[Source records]
──────
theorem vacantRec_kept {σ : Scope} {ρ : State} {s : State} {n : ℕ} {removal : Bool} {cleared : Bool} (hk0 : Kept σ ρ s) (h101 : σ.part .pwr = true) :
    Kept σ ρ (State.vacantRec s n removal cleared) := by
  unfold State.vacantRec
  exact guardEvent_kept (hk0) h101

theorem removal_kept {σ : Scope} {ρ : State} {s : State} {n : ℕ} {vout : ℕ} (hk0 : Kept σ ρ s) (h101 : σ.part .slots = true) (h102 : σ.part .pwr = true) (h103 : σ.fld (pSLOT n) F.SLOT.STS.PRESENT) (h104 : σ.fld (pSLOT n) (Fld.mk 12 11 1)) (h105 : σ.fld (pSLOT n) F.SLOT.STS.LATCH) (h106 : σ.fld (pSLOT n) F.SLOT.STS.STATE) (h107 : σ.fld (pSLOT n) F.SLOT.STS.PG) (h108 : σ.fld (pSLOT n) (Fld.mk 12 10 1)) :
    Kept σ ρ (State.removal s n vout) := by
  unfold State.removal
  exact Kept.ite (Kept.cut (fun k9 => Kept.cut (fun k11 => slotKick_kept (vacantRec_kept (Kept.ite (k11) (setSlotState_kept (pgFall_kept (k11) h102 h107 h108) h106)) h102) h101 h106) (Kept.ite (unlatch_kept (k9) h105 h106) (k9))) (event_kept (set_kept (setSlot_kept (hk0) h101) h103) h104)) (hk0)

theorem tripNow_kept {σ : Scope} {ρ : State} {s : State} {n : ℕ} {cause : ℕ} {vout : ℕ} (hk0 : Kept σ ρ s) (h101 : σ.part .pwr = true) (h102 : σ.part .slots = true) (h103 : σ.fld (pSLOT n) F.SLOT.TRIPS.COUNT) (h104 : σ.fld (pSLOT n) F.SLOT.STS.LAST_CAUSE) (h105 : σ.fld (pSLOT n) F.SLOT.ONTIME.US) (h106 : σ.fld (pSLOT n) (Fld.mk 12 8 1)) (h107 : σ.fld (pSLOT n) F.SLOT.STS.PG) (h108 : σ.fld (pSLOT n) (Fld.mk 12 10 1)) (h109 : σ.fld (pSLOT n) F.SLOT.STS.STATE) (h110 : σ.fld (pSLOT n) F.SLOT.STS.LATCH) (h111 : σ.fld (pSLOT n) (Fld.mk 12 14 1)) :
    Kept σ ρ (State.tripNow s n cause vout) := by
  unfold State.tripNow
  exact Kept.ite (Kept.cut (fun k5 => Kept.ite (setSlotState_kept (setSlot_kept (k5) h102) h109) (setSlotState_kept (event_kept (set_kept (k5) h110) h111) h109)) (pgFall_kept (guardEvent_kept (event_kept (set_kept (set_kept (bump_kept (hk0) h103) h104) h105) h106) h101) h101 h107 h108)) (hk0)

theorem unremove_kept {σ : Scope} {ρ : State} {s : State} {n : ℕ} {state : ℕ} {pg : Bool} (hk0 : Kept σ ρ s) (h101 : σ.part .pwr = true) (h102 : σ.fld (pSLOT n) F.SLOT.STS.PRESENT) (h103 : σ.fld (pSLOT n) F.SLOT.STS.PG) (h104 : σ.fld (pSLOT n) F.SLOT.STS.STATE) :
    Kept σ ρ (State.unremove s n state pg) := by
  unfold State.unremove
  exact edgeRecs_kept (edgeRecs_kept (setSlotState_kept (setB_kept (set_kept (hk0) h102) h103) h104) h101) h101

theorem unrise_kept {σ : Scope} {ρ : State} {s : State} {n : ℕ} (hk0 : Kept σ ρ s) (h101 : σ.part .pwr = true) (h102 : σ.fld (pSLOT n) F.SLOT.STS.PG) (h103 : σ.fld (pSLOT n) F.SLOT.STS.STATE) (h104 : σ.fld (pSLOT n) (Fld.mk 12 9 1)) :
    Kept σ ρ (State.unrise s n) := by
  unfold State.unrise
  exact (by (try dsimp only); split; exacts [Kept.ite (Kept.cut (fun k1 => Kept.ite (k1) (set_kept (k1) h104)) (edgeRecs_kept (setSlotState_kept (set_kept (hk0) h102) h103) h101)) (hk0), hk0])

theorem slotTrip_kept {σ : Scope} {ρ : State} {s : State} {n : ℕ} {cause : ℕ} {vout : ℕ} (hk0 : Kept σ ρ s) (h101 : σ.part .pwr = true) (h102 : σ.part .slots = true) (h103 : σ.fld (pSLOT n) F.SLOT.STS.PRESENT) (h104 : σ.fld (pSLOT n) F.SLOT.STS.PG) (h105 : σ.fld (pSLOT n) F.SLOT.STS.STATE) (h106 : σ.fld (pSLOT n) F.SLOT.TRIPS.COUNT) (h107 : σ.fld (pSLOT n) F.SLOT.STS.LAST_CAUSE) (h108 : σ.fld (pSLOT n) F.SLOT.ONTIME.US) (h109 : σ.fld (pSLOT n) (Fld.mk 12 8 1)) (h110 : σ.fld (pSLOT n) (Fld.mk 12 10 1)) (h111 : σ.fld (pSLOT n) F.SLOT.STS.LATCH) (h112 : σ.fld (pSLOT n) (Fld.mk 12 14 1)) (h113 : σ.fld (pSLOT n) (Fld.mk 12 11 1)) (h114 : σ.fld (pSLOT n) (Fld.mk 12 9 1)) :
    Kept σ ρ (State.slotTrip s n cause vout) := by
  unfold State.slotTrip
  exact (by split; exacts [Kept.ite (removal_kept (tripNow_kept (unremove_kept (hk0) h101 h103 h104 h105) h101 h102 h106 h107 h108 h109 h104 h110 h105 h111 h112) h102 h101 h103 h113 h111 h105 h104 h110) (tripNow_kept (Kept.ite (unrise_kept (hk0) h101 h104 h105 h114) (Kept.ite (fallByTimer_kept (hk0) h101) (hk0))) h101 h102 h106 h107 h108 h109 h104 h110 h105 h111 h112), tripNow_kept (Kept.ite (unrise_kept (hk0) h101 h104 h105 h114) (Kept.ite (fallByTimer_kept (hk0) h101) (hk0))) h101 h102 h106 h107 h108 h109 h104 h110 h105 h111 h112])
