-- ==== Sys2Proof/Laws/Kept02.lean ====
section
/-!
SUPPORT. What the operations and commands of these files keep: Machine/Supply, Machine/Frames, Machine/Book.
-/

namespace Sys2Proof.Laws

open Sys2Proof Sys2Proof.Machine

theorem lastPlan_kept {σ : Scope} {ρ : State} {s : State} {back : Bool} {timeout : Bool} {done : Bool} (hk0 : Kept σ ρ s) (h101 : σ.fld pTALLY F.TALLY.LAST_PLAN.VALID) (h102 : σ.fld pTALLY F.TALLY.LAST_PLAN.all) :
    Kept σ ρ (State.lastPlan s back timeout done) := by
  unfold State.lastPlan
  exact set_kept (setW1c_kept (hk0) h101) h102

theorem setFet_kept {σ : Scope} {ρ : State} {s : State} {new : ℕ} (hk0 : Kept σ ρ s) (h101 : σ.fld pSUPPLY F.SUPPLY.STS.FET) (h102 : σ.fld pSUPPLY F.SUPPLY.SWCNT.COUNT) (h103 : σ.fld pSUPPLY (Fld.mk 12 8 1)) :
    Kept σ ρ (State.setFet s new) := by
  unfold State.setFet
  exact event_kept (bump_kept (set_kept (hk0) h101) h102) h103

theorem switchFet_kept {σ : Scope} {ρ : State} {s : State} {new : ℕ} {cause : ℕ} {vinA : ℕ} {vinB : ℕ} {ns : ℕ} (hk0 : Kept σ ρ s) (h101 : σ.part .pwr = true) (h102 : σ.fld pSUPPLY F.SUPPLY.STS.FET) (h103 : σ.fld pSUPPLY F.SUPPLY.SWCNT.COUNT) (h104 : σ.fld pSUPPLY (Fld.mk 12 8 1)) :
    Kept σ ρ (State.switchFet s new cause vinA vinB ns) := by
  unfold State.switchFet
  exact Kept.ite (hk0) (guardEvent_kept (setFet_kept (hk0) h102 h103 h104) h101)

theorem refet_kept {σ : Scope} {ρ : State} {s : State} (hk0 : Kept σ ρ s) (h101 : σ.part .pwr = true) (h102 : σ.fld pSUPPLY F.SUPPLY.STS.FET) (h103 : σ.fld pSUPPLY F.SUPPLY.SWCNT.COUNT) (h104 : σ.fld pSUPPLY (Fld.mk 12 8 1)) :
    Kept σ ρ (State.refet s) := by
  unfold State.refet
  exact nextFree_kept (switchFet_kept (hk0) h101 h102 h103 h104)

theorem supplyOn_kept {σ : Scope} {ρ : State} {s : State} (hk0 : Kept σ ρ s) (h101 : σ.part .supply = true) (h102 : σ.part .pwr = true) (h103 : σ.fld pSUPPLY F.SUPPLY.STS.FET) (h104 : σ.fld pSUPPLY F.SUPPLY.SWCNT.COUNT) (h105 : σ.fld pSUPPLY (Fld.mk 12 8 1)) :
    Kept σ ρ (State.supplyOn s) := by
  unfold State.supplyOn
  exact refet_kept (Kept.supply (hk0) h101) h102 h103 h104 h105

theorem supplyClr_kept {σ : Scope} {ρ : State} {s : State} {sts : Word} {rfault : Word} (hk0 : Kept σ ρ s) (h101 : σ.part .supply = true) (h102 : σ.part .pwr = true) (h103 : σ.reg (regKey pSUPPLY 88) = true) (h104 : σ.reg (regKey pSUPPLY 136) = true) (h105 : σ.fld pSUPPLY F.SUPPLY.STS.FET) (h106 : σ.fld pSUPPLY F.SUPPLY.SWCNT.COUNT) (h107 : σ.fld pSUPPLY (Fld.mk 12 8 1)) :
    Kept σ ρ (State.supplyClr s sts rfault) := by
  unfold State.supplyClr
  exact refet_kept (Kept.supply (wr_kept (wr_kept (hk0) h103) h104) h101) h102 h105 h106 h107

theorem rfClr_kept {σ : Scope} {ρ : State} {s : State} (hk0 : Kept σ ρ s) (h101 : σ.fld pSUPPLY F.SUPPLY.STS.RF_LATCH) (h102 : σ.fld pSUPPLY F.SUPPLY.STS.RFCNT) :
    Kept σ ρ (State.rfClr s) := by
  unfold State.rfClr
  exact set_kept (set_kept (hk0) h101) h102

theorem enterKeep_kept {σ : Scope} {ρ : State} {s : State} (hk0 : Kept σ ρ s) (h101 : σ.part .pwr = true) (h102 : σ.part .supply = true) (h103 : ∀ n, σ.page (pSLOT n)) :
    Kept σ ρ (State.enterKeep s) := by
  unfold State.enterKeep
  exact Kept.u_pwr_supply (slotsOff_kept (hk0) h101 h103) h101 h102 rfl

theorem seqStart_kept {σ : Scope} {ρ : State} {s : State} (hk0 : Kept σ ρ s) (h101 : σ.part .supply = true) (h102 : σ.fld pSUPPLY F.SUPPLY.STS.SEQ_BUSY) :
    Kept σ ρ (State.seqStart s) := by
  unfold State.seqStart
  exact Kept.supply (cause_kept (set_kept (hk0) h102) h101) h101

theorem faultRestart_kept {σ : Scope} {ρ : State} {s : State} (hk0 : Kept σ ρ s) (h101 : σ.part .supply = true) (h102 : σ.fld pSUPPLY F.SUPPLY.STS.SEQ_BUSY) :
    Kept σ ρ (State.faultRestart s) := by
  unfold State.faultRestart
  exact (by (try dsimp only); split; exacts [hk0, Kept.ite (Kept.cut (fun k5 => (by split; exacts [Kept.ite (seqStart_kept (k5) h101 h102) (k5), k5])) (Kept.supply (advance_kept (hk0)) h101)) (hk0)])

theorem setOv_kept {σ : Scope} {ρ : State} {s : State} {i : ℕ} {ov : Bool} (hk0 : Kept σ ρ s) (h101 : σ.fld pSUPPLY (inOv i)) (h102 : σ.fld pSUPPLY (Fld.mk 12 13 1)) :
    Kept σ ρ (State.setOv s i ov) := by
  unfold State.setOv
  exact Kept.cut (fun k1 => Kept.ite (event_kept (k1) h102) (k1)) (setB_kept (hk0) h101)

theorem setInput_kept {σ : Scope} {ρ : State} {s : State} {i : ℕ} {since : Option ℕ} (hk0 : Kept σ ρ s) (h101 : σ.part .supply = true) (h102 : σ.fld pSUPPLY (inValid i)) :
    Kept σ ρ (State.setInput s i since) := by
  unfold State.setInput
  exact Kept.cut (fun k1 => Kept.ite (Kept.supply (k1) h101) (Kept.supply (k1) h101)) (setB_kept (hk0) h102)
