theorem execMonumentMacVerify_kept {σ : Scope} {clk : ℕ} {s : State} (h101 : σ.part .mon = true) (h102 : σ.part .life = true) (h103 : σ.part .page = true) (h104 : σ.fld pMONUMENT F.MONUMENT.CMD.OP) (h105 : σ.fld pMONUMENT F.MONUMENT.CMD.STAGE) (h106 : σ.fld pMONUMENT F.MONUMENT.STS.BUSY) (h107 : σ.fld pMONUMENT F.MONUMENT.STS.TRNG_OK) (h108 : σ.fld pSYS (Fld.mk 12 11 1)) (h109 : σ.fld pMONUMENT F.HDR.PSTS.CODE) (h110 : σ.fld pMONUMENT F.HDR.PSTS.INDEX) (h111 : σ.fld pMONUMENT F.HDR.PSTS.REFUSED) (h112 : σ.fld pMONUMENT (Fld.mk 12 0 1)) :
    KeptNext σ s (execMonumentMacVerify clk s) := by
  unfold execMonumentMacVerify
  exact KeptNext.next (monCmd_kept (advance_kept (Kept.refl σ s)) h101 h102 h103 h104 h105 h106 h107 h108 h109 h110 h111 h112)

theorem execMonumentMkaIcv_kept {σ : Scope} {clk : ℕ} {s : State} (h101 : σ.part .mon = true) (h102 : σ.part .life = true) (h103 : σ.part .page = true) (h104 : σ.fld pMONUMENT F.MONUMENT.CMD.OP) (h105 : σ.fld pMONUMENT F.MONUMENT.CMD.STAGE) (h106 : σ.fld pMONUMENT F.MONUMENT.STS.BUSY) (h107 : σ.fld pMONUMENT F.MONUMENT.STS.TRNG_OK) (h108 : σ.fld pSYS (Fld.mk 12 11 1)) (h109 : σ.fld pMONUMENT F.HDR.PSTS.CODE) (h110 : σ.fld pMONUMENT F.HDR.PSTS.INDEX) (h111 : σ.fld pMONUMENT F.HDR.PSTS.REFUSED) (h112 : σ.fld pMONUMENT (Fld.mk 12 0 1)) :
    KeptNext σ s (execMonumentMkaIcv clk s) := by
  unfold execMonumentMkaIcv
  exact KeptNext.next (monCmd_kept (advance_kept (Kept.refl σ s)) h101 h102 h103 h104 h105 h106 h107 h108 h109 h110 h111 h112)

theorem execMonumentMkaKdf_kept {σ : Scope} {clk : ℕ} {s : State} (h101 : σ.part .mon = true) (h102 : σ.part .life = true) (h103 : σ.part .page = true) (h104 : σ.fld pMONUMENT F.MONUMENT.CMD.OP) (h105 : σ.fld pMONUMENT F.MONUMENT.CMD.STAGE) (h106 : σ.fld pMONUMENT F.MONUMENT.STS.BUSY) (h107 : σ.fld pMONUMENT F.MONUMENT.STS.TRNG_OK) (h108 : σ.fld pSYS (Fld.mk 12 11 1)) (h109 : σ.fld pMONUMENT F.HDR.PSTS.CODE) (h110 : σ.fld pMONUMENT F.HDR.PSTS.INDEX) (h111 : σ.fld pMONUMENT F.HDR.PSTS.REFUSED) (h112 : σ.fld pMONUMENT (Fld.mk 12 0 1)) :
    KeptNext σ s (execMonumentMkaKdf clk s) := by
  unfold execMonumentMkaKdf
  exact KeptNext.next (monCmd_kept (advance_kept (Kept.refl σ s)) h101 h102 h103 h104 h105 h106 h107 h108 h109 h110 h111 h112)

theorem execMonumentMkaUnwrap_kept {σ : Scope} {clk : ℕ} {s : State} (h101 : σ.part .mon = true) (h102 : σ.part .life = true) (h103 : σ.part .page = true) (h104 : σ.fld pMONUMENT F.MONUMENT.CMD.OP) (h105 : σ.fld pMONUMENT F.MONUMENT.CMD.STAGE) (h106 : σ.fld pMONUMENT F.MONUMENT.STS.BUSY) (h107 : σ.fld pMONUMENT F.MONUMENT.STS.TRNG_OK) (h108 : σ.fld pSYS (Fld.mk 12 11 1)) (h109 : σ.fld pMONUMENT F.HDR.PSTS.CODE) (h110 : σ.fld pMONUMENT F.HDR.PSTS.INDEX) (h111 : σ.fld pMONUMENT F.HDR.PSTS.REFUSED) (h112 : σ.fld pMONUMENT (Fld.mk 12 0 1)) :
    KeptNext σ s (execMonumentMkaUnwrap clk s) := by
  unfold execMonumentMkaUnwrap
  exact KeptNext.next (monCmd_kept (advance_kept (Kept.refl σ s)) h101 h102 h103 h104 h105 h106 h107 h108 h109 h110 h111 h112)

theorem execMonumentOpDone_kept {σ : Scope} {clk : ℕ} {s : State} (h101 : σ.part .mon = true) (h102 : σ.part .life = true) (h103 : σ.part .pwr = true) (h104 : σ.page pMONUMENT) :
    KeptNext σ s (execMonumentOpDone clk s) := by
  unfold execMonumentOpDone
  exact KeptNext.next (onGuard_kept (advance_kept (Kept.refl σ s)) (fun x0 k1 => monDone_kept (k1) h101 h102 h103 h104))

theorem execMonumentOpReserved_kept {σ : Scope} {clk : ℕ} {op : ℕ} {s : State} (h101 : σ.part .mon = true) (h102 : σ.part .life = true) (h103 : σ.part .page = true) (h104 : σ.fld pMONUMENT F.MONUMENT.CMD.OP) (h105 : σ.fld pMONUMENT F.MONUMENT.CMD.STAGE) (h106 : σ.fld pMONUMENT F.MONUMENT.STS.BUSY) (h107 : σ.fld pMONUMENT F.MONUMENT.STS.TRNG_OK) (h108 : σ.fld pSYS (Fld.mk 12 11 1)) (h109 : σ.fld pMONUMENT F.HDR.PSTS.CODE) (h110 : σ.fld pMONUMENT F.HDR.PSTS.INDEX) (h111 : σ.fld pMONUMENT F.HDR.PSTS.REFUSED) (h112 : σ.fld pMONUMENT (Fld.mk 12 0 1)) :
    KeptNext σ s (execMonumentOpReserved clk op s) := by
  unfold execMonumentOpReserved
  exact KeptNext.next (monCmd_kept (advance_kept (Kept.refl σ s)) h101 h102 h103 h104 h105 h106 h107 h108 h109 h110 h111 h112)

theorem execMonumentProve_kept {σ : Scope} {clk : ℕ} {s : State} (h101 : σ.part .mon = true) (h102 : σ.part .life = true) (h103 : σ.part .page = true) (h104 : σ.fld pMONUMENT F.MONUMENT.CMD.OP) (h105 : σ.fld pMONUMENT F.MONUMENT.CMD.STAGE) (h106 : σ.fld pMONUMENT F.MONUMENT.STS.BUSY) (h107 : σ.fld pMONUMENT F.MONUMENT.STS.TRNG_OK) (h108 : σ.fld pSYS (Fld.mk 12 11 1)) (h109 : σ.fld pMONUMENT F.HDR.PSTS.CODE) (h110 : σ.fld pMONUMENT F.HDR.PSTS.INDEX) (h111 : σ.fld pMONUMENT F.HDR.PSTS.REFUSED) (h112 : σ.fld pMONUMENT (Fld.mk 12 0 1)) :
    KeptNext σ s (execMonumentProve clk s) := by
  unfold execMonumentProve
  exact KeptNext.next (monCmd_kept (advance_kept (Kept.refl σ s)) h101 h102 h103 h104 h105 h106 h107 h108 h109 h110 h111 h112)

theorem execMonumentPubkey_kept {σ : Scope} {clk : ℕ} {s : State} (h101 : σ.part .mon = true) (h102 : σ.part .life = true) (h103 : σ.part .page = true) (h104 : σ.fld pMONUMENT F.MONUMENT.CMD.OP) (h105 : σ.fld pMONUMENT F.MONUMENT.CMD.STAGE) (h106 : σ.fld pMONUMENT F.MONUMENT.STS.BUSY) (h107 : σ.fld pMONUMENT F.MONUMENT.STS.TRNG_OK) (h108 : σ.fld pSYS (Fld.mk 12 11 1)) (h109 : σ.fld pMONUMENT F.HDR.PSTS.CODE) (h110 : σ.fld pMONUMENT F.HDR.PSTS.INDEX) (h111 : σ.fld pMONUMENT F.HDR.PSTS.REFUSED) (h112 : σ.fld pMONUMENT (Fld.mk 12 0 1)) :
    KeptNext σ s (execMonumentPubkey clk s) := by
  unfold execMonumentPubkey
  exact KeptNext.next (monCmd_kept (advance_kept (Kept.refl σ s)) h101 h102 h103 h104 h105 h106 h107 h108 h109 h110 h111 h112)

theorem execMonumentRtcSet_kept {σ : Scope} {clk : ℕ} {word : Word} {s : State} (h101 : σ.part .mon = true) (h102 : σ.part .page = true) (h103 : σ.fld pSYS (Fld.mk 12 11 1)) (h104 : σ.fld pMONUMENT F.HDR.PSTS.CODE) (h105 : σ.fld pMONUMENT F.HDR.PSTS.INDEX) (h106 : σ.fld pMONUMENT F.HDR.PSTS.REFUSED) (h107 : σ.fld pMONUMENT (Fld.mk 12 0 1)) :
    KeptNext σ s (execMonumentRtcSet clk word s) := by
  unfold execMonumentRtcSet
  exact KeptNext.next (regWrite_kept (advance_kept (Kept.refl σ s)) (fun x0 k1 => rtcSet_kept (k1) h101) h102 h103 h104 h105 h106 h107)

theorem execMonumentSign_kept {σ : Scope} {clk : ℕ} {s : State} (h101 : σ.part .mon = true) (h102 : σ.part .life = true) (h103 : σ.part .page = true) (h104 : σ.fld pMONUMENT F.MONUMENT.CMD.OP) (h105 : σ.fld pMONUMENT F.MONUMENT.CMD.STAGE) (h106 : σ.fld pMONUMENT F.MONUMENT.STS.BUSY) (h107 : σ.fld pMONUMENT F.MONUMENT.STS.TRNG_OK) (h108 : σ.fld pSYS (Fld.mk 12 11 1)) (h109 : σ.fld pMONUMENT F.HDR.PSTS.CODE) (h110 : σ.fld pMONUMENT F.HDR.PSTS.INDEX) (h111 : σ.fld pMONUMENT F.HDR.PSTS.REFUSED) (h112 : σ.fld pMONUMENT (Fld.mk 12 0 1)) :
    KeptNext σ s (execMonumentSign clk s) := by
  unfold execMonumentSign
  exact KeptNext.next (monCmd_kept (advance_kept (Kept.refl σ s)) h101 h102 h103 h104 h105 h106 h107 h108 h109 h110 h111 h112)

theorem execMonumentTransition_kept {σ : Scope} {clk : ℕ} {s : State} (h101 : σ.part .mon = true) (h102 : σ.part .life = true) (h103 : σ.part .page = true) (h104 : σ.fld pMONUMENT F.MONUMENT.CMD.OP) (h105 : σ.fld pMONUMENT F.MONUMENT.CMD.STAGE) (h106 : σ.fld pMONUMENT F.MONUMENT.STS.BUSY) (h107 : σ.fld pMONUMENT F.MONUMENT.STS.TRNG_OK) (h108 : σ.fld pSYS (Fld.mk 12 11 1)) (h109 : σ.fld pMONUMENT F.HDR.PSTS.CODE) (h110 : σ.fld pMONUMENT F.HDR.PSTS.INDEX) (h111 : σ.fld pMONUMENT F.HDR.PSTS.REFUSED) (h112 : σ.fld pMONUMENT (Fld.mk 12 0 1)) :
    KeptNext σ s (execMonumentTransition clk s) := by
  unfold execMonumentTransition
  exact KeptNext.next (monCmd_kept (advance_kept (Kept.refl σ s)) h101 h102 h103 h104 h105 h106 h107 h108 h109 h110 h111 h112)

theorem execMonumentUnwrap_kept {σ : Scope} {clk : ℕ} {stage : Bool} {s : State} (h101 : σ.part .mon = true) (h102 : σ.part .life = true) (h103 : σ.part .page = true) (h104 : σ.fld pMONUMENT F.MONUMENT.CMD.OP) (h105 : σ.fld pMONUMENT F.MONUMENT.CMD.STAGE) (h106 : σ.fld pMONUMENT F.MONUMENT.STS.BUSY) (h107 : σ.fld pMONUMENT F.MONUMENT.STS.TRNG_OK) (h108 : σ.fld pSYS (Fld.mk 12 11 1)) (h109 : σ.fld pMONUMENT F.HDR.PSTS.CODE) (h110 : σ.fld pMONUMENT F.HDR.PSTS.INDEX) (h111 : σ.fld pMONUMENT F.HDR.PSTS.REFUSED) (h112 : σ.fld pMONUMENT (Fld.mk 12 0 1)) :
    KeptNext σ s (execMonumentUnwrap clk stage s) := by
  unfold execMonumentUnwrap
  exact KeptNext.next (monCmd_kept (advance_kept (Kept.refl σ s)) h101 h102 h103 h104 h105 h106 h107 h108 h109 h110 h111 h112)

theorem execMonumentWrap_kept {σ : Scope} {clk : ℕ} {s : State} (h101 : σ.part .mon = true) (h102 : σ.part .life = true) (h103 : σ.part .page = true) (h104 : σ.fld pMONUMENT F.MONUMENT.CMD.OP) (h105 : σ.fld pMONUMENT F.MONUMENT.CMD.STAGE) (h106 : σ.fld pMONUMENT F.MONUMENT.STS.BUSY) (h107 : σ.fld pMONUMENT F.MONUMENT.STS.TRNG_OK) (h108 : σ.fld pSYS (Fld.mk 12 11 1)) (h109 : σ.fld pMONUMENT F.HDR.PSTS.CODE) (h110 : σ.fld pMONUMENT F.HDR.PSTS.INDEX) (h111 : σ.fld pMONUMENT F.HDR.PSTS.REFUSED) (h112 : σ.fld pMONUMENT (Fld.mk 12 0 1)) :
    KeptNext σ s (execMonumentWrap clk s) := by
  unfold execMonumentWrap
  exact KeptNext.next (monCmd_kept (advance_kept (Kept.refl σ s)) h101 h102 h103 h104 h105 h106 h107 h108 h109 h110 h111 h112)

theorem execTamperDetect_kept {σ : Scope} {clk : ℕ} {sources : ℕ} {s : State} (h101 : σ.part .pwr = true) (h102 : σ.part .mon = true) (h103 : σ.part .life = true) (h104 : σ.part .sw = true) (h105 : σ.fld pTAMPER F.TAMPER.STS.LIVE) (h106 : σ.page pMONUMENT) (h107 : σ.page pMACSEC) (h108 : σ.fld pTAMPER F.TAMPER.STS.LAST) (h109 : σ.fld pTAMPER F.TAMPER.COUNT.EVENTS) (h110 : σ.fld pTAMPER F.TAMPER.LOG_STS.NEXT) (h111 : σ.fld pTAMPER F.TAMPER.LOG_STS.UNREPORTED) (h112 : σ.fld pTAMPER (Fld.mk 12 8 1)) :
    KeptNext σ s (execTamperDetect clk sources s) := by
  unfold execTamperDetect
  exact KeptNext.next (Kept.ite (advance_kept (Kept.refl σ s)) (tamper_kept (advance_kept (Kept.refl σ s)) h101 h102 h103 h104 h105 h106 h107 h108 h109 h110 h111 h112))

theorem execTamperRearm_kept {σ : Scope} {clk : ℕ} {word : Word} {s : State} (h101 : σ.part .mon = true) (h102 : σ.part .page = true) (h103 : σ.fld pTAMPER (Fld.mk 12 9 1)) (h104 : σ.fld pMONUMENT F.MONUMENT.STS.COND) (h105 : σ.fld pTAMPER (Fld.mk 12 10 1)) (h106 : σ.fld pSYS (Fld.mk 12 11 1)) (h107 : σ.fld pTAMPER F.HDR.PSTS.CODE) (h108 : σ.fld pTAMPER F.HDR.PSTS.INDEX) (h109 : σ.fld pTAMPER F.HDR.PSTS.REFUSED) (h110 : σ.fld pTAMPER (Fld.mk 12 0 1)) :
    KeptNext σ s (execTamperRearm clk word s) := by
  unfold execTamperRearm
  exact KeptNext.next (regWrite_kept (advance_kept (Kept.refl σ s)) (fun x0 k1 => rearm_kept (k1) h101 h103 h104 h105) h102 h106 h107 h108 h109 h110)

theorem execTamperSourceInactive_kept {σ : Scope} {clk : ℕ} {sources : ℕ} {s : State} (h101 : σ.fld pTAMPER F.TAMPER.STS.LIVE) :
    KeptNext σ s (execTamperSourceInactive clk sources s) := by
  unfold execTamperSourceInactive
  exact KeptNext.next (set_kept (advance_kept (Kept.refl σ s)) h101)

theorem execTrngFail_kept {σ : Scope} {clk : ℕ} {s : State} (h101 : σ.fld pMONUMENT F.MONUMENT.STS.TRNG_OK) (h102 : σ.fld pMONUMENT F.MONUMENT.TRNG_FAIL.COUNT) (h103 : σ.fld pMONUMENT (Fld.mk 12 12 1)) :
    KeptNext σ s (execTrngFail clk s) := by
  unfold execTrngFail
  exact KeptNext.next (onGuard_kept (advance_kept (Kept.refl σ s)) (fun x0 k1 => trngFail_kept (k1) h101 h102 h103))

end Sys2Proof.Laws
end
──────
-- Requirement --
Print again the lines of the entries above that fall between the line holding "Kept σ ρ (State.setFet s new) := by" and the line holding "Kept σ ρ (State.switchFet", inclusive, exactly as they stand.

-- Finished task --
    Kept σ ρ (State.setFet s new) := by
  unfold State.setFet
  exact event_kept (bump_kept (set_kept (hk0) h101) h102) h103

theorem switchFet_kept {σ : Scope} {ρ : State} {s : State} {new : ℕ} {cause : ℕ} {vinA : ℕ} {vinB : ℕ} {ns : ℕ} (hk0 : Kept σ ρ s) (h101 : σ.part .pwr = true) (h102 : σ.fld pSUPPLY F.SUPPLY.STS.FET) (h103 : σ.fld pSUPPLY F.SUPPLY.SWCNT.COUNT) (h104 : σ.fld pSUPPLY (Fld.mk 12 8 1)) :
    Kept σ ρ (State.switchFet s new cause vinA vinB ns) := by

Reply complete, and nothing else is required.